Stored entries:
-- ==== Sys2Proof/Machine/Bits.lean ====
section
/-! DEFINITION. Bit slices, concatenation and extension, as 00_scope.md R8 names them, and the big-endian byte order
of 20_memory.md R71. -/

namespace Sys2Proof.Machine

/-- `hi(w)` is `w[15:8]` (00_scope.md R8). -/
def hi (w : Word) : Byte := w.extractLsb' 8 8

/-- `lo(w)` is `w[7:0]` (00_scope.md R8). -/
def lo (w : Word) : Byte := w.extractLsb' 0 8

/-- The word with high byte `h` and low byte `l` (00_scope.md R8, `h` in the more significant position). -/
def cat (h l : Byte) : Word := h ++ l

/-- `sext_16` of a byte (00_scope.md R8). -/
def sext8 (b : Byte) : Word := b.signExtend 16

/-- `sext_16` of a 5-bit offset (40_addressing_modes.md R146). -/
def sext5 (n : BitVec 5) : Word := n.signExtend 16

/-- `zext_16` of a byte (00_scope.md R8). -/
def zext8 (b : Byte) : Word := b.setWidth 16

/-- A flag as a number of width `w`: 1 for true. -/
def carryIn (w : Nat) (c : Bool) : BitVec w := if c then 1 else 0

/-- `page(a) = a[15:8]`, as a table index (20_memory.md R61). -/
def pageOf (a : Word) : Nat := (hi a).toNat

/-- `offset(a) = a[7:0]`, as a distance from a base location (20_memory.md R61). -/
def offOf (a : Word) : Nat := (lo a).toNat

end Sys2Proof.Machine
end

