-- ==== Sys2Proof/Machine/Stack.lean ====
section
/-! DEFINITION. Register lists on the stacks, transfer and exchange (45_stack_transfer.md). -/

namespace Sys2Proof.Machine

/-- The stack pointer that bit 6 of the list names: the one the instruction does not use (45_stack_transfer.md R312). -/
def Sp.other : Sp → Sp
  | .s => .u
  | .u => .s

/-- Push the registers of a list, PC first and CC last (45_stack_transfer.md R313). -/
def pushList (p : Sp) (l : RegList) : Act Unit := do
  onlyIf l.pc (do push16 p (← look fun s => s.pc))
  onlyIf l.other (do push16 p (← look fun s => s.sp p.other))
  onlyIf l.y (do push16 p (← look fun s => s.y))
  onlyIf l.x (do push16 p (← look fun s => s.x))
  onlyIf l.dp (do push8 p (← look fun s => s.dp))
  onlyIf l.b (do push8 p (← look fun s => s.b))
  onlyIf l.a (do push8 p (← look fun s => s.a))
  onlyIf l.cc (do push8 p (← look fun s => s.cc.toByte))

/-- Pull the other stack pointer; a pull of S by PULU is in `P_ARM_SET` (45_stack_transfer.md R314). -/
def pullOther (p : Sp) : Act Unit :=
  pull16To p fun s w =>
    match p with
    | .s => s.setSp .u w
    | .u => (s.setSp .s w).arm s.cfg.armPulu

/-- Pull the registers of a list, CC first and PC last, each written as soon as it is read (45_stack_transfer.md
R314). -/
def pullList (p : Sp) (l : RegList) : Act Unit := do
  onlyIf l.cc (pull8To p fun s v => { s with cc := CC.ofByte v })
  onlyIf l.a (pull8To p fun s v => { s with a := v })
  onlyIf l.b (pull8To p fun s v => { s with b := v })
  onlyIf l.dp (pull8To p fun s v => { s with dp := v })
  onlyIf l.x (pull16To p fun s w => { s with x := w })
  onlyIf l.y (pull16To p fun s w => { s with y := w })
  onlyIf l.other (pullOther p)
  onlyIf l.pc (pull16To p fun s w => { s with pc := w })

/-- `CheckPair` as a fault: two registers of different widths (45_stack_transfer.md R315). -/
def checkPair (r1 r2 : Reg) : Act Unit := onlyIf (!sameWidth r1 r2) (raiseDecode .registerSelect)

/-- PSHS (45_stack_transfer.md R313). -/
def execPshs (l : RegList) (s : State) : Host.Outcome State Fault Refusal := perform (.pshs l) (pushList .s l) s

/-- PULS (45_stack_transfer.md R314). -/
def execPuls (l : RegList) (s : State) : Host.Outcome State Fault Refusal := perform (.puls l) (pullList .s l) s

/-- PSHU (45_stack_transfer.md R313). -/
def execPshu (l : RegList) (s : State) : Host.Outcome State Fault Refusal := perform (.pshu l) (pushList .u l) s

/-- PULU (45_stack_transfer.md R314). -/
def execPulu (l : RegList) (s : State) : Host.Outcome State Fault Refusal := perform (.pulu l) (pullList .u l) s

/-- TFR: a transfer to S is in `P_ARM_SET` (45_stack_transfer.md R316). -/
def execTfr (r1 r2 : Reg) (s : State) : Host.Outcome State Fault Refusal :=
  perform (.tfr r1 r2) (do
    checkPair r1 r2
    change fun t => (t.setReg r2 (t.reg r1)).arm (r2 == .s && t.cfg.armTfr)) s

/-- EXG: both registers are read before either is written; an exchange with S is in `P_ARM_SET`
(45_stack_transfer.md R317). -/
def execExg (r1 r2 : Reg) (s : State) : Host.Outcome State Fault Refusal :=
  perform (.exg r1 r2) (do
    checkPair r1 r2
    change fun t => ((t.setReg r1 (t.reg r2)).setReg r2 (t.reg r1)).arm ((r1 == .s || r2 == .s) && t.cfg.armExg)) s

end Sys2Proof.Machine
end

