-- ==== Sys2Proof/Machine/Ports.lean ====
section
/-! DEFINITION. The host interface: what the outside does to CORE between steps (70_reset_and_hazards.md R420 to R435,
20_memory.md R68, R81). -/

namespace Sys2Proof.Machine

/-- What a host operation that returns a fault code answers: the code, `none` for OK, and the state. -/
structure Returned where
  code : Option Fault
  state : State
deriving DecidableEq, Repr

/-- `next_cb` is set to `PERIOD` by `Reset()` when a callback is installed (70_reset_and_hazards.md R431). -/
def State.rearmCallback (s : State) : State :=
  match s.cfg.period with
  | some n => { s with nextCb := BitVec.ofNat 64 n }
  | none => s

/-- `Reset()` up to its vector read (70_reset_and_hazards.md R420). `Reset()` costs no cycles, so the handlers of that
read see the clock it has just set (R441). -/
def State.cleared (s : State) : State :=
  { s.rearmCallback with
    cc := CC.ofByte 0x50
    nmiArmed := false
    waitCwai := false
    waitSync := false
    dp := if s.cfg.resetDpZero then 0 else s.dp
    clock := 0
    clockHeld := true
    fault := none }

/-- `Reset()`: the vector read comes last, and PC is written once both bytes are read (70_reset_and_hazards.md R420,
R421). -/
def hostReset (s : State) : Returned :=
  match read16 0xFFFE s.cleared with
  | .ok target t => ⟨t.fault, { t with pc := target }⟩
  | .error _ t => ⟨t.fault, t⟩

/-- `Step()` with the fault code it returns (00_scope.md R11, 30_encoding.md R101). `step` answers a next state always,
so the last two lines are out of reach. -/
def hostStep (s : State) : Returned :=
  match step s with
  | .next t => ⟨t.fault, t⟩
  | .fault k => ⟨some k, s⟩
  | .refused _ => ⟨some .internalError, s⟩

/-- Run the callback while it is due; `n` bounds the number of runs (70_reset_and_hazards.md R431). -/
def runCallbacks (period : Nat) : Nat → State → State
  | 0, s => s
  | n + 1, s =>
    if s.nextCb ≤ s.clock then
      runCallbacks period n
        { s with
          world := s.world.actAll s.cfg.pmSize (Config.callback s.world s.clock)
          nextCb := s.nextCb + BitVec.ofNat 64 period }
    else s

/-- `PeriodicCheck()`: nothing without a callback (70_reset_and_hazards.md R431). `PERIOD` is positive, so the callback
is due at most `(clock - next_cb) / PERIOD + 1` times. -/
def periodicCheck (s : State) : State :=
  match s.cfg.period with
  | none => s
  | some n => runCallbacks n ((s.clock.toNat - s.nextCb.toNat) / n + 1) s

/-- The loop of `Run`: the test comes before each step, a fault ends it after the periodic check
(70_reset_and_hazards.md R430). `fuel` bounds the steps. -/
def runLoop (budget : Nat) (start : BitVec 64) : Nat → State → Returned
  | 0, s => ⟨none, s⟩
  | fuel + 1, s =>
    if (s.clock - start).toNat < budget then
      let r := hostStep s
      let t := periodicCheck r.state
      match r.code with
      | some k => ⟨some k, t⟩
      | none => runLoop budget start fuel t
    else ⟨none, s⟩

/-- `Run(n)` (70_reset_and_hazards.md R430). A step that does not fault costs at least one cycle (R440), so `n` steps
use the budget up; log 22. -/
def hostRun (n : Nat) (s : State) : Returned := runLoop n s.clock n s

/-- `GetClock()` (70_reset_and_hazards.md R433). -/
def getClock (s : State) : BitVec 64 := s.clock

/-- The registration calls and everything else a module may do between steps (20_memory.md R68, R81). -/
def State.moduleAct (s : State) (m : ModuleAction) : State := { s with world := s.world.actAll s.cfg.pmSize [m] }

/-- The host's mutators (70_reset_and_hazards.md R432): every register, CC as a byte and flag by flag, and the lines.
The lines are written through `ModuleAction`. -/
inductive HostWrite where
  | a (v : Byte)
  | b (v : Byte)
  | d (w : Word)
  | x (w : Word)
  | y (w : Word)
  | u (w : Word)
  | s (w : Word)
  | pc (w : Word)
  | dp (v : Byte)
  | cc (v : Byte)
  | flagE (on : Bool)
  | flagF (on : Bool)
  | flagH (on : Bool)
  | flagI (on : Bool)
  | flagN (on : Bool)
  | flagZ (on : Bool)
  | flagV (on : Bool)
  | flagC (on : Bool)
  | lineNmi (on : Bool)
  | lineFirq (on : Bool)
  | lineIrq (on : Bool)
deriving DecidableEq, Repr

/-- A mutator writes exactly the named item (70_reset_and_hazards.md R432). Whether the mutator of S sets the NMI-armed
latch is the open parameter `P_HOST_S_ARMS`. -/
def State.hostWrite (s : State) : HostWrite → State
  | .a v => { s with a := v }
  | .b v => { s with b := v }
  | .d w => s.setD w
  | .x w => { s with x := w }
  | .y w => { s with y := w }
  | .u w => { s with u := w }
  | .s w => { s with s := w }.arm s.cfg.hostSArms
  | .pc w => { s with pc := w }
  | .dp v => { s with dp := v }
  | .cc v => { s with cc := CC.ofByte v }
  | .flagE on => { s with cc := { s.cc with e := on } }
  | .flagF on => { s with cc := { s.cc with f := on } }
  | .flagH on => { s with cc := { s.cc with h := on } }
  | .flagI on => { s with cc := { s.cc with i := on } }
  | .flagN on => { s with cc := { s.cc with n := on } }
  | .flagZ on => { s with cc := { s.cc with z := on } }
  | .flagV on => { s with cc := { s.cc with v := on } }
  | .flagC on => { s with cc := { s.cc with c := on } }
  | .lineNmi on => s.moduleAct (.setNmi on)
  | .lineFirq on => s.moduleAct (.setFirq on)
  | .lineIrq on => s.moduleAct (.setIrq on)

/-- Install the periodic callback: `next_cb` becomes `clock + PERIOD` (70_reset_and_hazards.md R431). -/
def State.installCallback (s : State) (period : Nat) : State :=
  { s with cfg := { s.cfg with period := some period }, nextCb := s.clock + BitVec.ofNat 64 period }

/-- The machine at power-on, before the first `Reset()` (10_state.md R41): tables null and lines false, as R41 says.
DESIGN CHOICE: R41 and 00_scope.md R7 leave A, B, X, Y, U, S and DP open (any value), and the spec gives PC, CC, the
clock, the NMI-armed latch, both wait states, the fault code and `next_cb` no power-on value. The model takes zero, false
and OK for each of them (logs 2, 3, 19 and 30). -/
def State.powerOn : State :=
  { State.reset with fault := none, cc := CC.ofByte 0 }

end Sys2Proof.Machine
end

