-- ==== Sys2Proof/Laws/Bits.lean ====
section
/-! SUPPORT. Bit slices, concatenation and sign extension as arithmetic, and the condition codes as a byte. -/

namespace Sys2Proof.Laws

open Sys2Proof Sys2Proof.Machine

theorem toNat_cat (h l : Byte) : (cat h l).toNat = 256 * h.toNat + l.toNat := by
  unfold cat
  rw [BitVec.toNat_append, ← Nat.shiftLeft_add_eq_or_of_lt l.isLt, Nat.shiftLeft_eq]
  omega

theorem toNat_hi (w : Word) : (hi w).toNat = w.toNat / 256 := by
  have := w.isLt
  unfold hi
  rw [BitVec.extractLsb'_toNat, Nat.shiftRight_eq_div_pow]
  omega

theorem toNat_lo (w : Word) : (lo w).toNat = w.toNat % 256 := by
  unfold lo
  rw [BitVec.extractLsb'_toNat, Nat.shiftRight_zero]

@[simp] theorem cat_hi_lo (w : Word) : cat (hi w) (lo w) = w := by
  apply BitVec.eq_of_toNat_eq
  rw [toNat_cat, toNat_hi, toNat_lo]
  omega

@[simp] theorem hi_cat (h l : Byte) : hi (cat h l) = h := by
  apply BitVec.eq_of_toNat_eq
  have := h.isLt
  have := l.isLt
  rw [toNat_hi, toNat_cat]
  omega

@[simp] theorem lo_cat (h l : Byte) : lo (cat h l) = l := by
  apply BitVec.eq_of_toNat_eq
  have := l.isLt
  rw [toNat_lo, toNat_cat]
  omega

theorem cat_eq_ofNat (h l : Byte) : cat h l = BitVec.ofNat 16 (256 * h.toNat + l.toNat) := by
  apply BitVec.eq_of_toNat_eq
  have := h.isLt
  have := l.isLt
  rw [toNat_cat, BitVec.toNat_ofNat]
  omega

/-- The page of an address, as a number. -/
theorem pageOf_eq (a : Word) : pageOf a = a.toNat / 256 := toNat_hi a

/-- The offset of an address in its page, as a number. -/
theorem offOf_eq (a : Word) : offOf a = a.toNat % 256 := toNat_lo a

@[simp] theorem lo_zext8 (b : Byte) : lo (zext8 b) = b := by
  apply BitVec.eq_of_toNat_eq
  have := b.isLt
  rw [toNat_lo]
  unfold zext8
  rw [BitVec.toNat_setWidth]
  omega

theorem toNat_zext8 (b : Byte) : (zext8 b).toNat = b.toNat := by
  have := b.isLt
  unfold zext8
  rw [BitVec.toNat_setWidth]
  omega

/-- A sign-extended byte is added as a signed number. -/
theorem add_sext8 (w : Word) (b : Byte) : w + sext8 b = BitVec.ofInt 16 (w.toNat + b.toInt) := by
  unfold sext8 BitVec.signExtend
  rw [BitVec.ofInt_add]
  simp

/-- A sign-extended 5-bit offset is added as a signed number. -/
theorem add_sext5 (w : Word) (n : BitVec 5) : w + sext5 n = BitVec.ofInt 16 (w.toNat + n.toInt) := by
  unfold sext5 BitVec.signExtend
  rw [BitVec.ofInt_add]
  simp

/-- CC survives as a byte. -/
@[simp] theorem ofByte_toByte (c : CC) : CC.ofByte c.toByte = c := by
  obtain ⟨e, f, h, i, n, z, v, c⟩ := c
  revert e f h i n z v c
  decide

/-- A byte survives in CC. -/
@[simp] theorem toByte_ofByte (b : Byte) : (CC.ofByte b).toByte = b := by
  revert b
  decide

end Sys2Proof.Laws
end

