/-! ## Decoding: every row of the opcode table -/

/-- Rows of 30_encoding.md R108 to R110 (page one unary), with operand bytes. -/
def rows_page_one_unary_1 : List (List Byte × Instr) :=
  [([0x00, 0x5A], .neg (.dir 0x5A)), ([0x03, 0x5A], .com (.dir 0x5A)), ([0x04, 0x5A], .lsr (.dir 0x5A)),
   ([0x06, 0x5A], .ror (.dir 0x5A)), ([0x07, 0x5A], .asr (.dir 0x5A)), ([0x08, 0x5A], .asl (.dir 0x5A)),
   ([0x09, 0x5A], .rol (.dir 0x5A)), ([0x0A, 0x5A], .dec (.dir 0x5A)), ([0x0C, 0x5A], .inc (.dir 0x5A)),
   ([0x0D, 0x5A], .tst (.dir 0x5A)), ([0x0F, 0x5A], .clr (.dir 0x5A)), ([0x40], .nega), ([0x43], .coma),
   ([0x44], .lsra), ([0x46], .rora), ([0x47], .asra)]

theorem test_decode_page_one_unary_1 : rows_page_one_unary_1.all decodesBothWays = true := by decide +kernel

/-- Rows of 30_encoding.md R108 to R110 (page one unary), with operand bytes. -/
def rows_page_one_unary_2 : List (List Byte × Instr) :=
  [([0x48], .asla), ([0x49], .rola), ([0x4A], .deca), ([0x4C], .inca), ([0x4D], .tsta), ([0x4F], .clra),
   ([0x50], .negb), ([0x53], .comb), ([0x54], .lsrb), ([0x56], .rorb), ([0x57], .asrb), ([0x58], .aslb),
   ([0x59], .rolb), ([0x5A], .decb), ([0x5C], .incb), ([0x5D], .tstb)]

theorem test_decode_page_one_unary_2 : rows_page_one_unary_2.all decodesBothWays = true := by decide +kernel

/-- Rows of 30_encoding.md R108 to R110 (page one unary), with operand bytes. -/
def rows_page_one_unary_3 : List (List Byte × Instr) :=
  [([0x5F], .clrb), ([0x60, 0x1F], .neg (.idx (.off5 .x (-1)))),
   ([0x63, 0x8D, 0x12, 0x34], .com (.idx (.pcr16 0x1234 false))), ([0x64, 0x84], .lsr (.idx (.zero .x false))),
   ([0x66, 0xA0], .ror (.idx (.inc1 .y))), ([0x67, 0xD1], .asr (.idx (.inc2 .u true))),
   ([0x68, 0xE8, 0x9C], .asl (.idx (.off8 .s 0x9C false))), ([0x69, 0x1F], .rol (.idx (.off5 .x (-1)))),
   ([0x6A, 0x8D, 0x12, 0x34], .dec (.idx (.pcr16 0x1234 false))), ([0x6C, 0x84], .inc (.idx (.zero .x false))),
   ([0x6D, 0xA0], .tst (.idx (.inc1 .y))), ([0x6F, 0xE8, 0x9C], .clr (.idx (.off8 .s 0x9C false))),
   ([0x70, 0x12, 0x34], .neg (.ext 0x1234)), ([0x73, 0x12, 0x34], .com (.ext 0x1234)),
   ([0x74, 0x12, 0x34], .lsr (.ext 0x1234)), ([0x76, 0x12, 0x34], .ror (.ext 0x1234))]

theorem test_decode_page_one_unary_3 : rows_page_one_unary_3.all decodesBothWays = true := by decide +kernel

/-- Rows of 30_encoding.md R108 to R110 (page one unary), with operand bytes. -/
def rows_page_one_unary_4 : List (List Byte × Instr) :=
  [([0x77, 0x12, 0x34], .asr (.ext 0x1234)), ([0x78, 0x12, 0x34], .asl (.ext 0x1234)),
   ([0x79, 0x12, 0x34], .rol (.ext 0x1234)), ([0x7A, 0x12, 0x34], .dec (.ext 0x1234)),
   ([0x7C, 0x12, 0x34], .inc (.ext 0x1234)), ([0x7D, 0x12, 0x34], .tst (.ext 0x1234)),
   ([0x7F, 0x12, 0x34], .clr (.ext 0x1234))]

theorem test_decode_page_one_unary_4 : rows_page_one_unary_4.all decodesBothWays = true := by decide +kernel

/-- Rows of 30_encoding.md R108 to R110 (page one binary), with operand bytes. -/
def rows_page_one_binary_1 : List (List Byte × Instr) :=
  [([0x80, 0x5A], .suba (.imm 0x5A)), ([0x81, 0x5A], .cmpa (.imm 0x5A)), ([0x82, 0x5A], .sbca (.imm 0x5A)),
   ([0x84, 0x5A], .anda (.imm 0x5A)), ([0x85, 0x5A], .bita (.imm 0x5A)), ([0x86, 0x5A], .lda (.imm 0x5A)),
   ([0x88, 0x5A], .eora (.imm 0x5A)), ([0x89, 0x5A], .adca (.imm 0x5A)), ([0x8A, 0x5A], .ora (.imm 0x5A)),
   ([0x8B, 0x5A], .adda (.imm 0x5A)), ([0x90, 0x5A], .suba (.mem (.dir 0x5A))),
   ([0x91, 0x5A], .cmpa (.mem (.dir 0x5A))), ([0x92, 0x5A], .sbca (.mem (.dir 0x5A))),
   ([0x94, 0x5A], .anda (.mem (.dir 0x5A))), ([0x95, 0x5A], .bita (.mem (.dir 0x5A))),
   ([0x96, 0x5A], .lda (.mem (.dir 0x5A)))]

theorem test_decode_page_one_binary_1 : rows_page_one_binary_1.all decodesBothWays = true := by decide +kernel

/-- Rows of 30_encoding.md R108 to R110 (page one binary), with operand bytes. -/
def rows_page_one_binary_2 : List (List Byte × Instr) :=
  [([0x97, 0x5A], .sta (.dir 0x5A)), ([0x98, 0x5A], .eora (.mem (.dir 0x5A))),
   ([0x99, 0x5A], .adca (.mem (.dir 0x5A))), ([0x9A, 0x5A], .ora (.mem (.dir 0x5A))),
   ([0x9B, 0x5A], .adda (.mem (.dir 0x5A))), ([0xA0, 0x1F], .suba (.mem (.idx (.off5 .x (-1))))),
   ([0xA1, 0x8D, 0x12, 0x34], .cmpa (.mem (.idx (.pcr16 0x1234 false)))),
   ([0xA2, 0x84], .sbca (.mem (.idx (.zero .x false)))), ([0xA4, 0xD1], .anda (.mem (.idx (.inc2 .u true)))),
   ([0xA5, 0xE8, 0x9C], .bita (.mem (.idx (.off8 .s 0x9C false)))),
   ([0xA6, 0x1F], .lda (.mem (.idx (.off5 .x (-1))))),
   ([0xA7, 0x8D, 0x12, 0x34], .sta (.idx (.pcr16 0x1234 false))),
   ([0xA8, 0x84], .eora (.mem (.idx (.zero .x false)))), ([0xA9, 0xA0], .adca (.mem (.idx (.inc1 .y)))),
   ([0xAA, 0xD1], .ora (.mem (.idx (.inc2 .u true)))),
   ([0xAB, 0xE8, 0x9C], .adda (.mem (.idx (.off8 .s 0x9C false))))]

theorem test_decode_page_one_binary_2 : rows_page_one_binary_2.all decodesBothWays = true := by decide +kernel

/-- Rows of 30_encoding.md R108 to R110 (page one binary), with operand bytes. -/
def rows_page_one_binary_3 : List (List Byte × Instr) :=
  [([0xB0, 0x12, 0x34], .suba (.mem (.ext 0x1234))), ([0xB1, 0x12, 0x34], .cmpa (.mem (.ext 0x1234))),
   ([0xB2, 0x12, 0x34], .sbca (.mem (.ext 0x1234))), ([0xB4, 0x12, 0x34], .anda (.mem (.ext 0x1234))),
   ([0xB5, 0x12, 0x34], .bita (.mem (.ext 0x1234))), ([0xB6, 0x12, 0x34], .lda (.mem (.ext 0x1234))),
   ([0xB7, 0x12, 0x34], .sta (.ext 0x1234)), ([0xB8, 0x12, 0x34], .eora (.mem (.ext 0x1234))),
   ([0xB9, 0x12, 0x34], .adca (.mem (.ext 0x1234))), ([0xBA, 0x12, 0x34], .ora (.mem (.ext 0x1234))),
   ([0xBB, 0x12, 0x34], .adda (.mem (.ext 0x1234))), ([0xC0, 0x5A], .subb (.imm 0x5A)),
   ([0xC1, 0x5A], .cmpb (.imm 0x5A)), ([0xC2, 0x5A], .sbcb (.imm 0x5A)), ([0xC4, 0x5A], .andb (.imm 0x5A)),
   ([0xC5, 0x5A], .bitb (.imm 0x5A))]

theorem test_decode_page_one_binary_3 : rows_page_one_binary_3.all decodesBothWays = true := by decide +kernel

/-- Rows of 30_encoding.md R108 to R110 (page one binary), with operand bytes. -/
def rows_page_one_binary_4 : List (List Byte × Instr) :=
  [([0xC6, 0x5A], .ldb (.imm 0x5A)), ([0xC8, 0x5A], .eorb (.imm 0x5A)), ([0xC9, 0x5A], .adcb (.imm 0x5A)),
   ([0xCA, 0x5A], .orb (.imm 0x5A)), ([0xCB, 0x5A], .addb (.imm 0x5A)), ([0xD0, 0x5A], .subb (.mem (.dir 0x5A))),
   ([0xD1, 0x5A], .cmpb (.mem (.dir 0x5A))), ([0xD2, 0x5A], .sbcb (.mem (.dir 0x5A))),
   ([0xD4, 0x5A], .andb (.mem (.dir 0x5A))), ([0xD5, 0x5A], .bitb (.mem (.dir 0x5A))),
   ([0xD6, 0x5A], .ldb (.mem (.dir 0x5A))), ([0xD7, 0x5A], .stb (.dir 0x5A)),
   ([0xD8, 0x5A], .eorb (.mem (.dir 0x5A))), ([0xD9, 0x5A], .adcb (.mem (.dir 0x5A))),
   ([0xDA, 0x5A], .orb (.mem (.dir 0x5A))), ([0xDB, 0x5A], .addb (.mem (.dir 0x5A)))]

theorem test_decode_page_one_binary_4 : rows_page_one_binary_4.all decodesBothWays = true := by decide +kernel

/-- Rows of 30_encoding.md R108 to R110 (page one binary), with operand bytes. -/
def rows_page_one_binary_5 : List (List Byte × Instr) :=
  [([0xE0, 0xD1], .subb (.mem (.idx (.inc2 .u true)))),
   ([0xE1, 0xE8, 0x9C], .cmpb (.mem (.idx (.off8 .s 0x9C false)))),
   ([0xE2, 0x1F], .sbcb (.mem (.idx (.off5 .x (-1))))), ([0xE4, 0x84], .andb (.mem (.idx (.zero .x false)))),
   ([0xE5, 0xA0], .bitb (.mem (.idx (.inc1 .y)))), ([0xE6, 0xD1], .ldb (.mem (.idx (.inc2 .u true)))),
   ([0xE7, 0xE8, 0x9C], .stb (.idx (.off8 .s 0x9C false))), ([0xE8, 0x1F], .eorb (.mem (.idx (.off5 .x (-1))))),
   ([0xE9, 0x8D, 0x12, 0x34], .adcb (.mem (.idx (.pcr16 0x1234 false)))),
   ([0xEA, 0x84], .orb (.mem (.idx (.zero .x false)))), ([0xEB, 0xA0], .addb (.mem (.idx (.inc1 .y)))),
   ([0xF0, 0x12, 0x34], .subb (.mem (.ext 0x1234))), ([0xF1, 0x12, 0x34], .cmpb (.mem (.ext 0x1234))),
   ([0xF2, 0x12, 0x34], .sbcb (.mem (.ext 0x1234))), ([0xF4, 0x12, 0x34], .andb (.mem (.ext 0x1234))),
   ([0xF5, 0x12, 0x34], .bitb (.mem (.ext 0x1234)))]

**What to work on**
Your answer should consist of all lines above that include the string "number".

**Reply**
/-- A flag as a number of width `w`: 1 for true. -/
/-- Run the callback while it is due; `n` bounds the number of runs (70_reset_and_hazards.md R431). -/
/-- The page of an address, as a number. -/
/-- The offset of an address in its page, as a number. -/
/-- A sign-extended byte is added as a signed number. -/
/-- A sign-extended 5-bit offset is added as a signed number. -/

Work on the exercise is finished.